[Collected data]

──────────

-- ==== Sys2Proof/Laws/Ops.lean ====
section
/-!
SUPPORT. What the shared operations of a word can do, once each: issuing, the lane words, the predicate words and the memory
words.
-/

namespace Sys2Proof.Machine

variable {i : Instr} {uses : List (Role × Operand)} {preds : List (BitVec 3)} {hd : Hdr} {s : State}

/-- A word that issues performs its body in the state in which it has issued. -/
theorem issue_now (h : issuesNow i uses hd s = true) (body : LaneMask → State → Out) :
    issue i uses preds hd s body = body (partaking i hd s) (issued i uses preds hd s) := by
  have h' : (heldBack (atWord i s.th) (if (atWord i s.th).grp.replay = none then uses else []) hd.la.toNat
      (takesPart (atWord i s.th) hd) || fenced (atWord i s.th) i) = false := by
    simpa only [issuesNow, Bool.not_eq_true'] using h
  show (if (heldBack (atWord i s.th) (if (atWord i s.th).grp.replay = none then uses else []) hd.la.toNat
      (takesPart (atWord i s.th) hd) || fenced (atWord i s.th) i) = true then _ else _) = _
  rw [h']
  rfl

/-- A word that does not issue only closes windows that it ends. -/
theorem issue_held (h : issuesNow i uses hd s = false) (body : LaneMask → State → Out) :
    issue i uses preds hd s body = .next (s.setTh (atWord i s.th)) := by
  have h' : (heldBack (atWord i s.th) (if (atWord i s.th).grp.replay = none then uses else []) hd.la.toNat
      (takesPart (atWord i s.th) hd) || fenced (atWord i s.th) i) = true := by
    simpa only [issuesNow, Bool.not_eq_false'] using h
  show (if (heldBack (atWord i s.th) (if (atWord i s.th).grp.replay = none then uses else []) hd.la.toNat
      (takesPart (atWord i s.th) hd) || fenced (atWord i s.th) i) = true then _ else _) = _
  rw [h']
  rfl

/-- Everything that `issue` can answer. -/
theorem issue_cases (body : LaneMask → State → Out) :
    issue i uses preds hd s body = .next (s.setTh (atWord i s.th)) ∨
    (issuesNow i uses hd s = true ∧
      issue i uses preds hd s body = body (partaking i hd s) (issued i uses preds hd s)) := by
  cases h : issuesNow i uses hd s
  · exact .inl (issue_held h body)
  · exact .inr ⟨rfl, issue_now h body⟩

/-- A lane word that issues. -/
theorem laneOp_now {n : Nat} {d : Operand} {f : State → Nat → LaneRes} (h : issuesNow i i.uses hd s = true) :
    laneOp i hd n d f s = .next (laneEnd i hd n d f s) :=
  issue_now h _

/-- A long-latency lane word that issues. -/
theorem laneOpLong_now {n : Nat} {d : Operand} {f : State → Nat → LaneRes} (h : issuesNow i i.uses hd s = true) :
    laneOpLong i hd n d f s = .next (laneEndLong i hd n d f s) :=
  issue_now h _

/-- A predicate word that issues. -/
theorem predOp_now {pd : BitVec 3} {f : State → Nat → Bool × FFlags} (h : issuesNow i i.uses hd s = true) :
    predOp i hd pd f s = .next (predEnd i hd pd f s) :=
  issue_now h _

/-- A long-latency predicate word that issues. -/
theorem predOpLong_now {pd : BitVec 3} {f : State → Nat → Bool × FFlags} (h : issuesNow i i.uses hd s = true) :
    predOpLong i hd pd f s = .next (predEndLong i hd pd f s) :=
  issue_now h _

theorem wordState_th : (wordState i s).th = atWord i s.th := by
  unfold wordState atWord
  split <;> rfl

/-- A memory word that is ready performs its body. -/
theorem memWord_now {kind : Access} {lanes : State → LaneMask → List LogLane} {ask : State → LogLane → LaneReq}
    {waits : State → List (LogLane × Place) → Bool} (h : memReady i uses hd lanes ask waits s = true)
    (body : LaneMask → List (LogLane × Place) → State → Out) :
    memWord i uses hd kind s lanes ask waits body =
      body (partaking i hd s) (memPlaces i hd lanes ask s) (memIssued i uses hd lanes ask s) := by
  simp only [memReady, Bool.and_eq_true, Bool.not_eq_true'] at h
  obtain ⟨⟨⟨⟨h1, h2⟩, h3⟩, h4⟩, h5⟩ := h
  have h1' := h1
  simp only [issuesNow, ← wordState_th, Bool.not_eq_true'] at h1'
  have hp : partaking i hd s = takesPart (wordState i s).th hd := by rw [wordState_th]; rfl
  have h3' : worstOf (memWalk i hd lanes ask s).1 = none := by simpa using h3
  unfold memWord
  have e : (if endsWindow i = true then s.setTh (closeWindows s.th s.th.grp.mask) else s) = wordState i s := rfl
  rw [← hp] at h1'
  simp only [e, ← hp]
  rw [h1', if_neg Bool.false_ne_true, if_neg (by rw [h2]; decide)]
  change (match worstOf (memWalk i hd lanes ask s).1 with | some f => _ | none => _) = _
  rw [h3']
  change (if ((memPlaces i hd lanes ask s).any fun p => p.2.inDirectory) = true then _
    else if waits (memWalk i hd lanes ask s).2 (memPlaces i hd lanes ask s) = true then _ else _) = _
  rw [h4, h5]
  rfl

/-- Issuing moves no sub-group. -/
theorem issued_th_pc : (issued i uses preds hd s).th.grp.pc = s.th.grp.pc := by
  unfold issued atWord
  dsimp only
  split <;> rfl

@[simp] theorem onward_pc : (onward s).th.grp.pc = nextPc s.th.grp := rfl
@[simp] theorem onward_mem : (onward s).mem = s.mem := rfl
@[simp] theorem issued_mem : (issued i uses preds hd s).mem = s.mem := rfl
@[simp] theorem issued_wg : (issued i uses preds hd s).wg = s.wg := rfl
@[simp] theorem issued_cx : (issued i uses preds hd s).cx = s.cx := rfl
@[simp] theorem issued_inputs : (issued i uses preds hd s).inputs = s.inputs := rfl

end Sys2Proof.Machine
end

──────────

TASK OBJECTIVE
Every line above from the line with "theorem issue_held (h" to the line with "A lane word that issues. -/", inclusive, must be returned exactly; no other line belongs in the reply.

SOLUTION FOR THIS PROBLEM
theorem issue_held (h : issuesNow i uses hd s = false) (body : LaneMask → State → Out) :
    issue i uses preds hd s body = .next (s.setTh (atWord i s.th)) := by
  have h' : (heldBack (atWord i s.th) (if (atWord i s.th).grp.replay = none then uses else []) hd.la.toNat
      (takesPart (atWord i s.th) hd) || fenced (atWord i s.th) i) = true := by
    simpa only [issuesNow, Bool.not_eq_false'] using h
  show (if (heldBack (atWord i s.th) (if (atWord i s.th).grp.replay = none then uses else []) hd.la.toNat
      (takesPart (atWord i s.th) hd) || fenced (atWord i s.th) i) = true then _ else _) = _
  rw [h']
  rfl

/-- Everything that `issue` can answer. -/
theorem issue_cases (body : LaneMask → State → Out) :
    issue i uses preds hd s body = .next (s.setTh (atWord i s.th)) ∨
    (issuesNow i uses hd s = true ∧
      issue i uses preds hd s body = body (partaking i hd s) (issued i uses preds hd s)) := by
  cases h : issuesNow i uses hd s
  · exact .inl (issue_held h body)
  · exact .inr ⟨rfl, issue_now h body⟩

/-- A lane word that issues. -/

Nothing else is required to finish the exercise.